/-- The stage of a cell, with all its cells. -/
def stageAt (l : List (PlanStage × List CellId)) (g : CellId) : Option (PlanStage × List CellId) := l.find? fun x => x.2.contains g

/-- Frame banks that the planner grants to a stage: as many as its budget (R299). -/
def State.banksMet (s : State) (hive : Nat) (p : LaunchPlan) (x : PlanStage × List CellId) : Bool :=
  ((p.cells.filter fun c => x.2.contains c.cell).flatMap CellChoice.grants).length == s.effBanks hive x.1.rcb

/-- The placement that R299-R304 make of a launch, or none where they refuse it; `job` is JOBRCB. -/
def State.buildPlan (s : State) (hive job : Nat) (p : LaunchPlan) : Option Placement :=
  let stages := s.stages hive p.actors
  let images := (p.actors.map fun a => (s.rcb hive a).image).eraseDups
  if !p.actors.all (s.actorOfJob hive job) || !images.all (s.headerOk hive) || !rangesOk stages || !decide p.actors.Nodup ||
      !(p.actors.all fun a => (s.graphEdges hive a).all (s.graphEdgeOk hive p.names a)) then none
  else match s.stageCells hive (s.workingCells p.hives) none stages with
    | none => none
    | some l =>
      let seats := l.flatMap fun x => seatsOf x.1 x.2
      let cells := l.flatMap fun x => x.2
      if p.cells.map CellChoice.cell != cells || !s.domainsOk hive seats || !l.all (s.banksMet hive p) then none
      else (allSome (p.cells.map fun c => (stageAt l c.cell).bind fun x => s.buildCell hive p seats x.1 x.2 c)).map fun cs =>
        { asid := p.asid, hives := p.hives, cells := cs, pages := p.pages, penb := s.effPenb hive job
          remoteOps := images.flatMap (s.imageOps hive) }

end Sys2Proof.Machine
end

****************

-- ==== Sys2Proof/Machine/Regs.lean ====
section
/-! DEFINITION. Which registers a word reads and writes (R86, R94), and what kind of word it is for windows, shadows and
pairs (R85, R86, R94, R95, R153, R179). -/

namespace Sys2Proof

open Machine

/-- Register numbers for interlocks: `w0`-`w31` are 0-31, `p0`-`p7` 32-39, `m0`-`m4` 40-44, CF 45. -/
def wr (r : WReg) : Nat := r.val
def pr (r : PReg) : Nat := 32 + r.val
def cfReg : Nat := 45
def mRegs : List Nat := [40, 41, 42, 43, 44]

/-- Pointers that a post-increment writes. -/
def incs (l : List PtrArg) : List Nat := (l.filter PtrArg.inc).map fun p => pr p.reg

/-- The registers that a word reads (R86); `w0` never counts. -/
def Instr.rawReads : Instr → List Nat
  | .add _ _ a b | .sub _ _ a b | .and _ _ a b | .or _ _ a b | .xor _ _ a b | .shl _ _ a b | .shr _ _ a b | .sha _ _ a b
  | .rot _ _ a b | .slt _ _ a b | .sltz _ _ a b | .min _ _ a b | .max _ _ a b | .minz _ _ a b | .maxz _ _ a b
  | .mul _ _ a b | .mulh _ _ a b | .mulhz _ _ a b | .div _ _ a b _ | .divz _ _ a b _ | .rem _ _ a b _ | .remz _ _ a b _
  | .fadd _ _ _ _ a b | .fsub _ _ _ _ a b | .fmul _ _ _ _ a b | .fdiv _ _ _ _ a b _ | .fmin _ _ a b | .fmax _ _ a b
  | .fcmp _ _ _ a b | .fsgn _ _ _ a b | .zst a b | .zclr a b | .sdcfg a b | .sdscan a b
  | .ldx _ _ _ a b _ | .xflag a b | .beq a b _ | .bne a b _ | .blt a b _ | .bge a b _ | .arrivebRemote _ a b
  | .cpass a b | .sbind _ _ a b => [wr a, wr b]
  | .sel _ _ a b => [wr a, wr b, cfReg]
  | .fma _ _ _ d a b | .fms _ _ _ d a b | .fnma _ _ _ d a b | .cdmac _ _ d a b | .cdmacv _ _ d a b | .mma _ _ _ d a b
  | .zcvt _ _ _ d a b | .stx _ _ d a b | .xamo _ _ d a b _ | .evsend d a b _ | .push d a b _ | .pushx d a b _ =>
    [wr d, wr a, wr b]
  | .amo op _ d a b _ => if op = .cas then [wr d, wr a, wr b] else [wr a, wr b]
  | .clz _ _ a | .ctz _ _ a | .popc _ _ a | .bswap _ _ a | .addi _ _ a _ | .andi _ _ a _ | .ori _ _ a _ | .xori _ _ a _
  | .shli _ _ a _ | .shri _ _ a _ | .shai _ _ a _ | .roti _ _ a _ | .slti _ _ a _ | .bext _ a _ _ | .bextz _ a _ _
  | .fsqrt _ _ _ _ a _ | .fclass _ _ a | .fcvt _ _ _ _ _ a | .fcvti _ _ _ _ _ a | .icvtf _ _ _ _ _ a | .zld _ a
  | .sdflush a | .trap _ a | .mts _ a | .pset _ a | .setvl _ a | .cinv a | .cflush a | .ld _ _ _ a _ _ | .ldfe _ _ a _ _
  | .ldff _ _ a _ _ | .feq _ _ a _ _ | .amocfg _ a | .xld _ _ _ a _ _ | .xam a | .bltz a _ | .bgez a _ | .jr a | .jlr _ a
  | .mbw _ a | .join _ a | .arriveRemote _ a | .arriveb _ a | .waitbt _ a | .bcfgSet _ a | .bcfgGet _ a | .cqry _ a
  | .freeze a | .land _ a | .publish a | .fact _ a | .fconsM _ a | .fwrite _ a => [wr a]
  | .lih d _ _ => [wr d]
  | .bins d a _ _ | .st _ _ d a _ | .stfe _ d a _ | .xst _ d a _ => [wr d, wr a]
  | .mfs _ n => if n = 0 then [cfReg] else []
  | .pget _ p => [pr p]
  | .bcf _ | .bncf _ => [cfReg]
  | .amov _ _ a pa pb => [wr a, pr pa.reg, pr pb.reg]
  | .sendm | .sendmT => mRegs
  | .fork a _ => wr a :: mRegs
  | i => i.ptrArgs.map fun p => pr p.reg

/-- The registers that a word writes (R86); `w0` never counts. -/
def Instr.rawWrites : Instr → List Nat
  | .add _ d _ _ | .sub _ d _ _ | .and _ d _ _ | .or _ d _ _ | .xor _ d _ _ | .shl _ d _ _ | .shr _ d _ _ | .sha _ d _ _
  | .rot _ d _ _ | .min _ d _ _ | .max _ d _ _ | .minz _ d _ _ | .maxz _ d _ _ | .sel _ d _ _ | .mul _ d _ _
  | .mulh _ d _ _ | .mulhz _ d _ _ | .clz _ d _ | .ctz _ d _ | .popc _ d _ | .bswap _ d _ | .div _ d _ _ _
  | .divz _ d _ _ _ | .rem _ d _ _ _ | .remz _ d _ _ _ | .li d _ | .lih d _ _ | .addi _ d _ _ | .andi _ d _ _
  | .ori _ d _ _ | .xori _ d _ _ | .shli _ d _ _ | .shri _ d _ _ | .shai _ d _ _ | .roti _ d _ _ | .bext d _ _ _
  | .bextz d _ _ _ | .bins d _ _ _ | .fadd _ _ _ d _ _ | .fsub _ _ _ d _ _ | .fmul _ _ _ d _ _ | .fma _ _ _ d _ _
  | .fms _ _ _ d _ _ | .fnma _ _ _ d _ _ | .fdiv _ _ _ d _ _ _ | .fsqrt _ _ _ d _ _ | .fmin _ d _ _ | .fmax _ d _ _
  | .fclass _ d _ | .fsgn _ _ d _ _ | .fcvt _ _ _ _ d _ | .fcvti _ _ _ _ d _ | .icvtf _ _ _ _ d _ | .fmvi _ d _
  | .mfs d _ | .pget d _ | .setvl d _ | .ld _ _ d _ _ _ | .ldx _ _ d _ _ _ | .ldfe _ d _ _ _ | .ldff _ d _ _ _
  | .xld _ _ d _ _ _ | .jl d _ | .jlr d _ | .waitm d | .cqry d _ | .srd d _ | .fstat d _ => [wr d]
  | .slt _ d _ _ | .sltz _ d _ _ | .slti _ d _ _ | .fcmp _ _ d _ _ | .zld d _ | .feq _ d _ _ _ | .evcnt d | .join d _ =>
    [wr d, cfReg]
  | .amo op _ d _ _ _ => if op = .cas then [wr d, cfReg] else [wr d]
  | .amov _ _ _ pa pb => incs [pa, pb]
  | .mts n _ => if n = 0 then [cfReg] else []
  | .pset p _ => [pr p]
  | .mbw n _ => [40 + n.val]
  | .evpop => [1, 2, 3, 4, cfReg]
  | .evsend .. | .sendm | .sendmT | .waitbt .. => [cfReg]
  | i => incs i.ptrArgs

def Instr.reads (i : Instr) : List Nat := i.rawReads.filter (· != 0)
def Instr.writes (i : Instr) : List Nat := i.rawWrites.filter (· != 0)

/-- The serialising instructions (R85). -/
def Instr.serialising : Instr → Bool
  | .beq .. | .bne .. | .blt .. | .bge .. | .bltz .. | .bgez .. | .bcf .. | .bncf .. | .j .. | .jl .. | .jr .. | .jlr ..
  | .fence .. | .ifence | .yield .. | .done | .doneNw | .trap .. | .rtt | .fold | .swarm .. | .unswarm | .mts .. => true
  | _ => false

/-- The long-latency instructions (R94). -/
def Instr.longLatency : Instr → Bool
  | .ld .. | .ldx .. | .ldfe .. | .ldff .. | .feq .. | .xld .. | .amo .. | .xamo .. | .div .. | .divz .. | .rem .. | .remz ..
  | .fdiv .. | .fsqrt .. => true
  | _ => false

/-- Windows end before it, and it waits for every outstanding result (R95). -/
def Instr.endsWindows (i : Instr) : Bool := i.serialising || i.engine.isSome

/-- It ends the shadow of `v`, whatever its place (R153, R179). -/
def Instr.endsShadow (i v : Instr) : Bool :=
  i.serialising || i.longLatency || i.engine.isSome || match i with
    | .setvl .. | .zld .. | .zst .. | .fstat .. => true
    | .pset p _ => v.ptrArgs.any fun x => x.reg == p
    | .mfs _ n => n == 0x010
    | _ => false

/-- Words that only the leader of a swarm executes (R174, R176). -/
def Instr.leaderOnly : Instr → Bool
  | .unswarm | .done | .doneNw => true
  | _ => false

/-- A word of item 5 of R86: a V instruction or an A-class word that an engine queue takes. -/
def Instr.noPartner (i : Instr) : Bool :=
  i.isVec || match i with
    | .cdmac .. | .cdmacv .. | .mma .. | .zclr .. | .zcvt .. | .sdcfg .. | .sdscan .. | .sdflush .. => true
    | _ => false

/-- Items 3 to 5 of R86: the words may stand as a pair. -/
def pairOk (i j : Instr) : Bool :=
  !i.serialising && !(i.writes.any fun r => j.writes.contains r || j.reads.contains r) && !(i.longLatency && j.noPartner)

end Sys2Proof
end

****************

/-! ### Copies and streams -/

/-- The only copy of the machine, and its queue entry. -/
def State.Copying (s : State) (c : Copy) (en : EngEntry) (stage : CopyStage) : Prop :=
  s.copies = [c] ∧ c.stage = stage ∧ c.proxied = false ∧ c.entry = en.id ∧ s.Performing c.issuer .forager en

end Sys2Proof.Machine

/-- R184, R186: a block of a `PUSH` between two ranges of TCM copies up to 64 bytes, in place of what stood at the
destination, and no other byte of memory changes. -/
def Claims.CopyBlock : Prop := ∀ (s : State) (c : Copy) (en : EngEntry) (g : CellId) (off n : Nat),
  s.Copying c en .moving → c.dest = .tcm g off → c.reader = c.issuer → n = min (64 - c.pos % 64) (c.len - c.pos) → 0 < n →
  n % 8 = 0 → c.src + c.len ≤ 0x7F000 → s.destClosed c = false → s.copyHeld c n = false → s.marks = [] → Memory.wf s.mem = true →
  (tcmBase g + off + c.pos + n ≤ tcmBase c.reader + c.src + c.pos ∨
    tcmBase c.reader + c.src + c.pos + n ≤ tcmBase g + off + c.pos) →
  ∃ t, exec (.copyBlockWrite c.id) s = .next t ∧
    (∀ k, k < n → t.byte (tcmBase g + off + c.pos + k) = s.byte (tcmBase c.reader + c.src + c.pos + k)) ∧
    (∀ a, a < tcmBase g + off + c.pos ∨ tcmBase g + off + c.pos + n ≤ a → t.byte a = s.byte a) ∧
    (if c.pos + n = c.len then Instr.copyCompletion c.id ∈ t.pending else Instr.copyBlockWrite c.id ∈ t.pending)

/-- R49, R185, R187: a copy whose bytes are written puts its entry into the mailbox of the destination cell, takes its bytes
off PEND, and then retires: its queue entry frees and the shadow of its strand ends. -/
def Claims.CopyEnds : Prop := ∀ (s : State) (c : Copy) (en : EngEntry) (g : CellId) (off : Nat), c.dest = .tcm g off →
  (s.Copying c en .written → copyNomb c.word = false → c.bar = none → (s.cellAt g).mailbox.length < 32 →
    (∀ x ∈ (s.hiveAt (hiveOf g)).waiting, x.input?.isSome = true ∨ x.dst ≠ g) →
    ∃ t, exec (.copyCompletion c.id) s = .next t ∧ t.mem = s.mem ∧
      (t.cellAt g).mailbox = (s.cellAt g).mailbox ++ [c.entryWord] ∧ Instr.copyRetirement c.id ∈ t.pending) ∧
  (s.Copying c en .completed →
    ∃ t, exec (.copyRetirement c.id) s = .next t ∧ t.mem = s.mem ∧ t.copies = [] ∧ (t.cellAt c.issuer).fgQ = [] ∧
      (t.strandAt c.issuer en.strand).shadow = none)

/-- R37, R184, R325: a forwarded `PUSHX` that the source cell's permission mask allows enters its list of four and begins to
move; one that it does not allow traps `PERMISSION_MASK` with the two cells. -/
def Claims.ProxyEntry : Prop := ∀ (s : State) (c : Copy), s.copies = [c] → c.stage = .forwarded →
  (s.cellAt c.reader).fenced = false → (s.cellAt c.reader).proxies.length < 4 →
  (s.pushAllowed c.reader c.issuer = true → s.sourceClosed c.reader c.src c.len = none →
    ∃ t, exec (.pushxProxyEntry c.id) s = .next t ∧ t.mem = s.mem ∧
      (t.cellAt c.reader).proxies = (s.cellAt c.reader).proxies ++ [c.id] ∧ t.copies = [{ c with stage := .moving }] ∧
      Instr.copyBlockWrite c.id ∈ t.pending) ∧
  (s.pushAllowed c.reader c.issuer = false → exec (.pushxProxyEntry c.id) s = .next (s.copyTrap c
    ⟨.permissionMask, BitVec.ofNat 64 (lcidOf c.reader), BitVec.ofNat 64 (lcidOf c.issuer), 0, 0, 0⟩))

****************

TO DO.
For the word "issuer", work out how many lines of the entries contain it, and state the number alone.

THE COMPLETED TASK.
7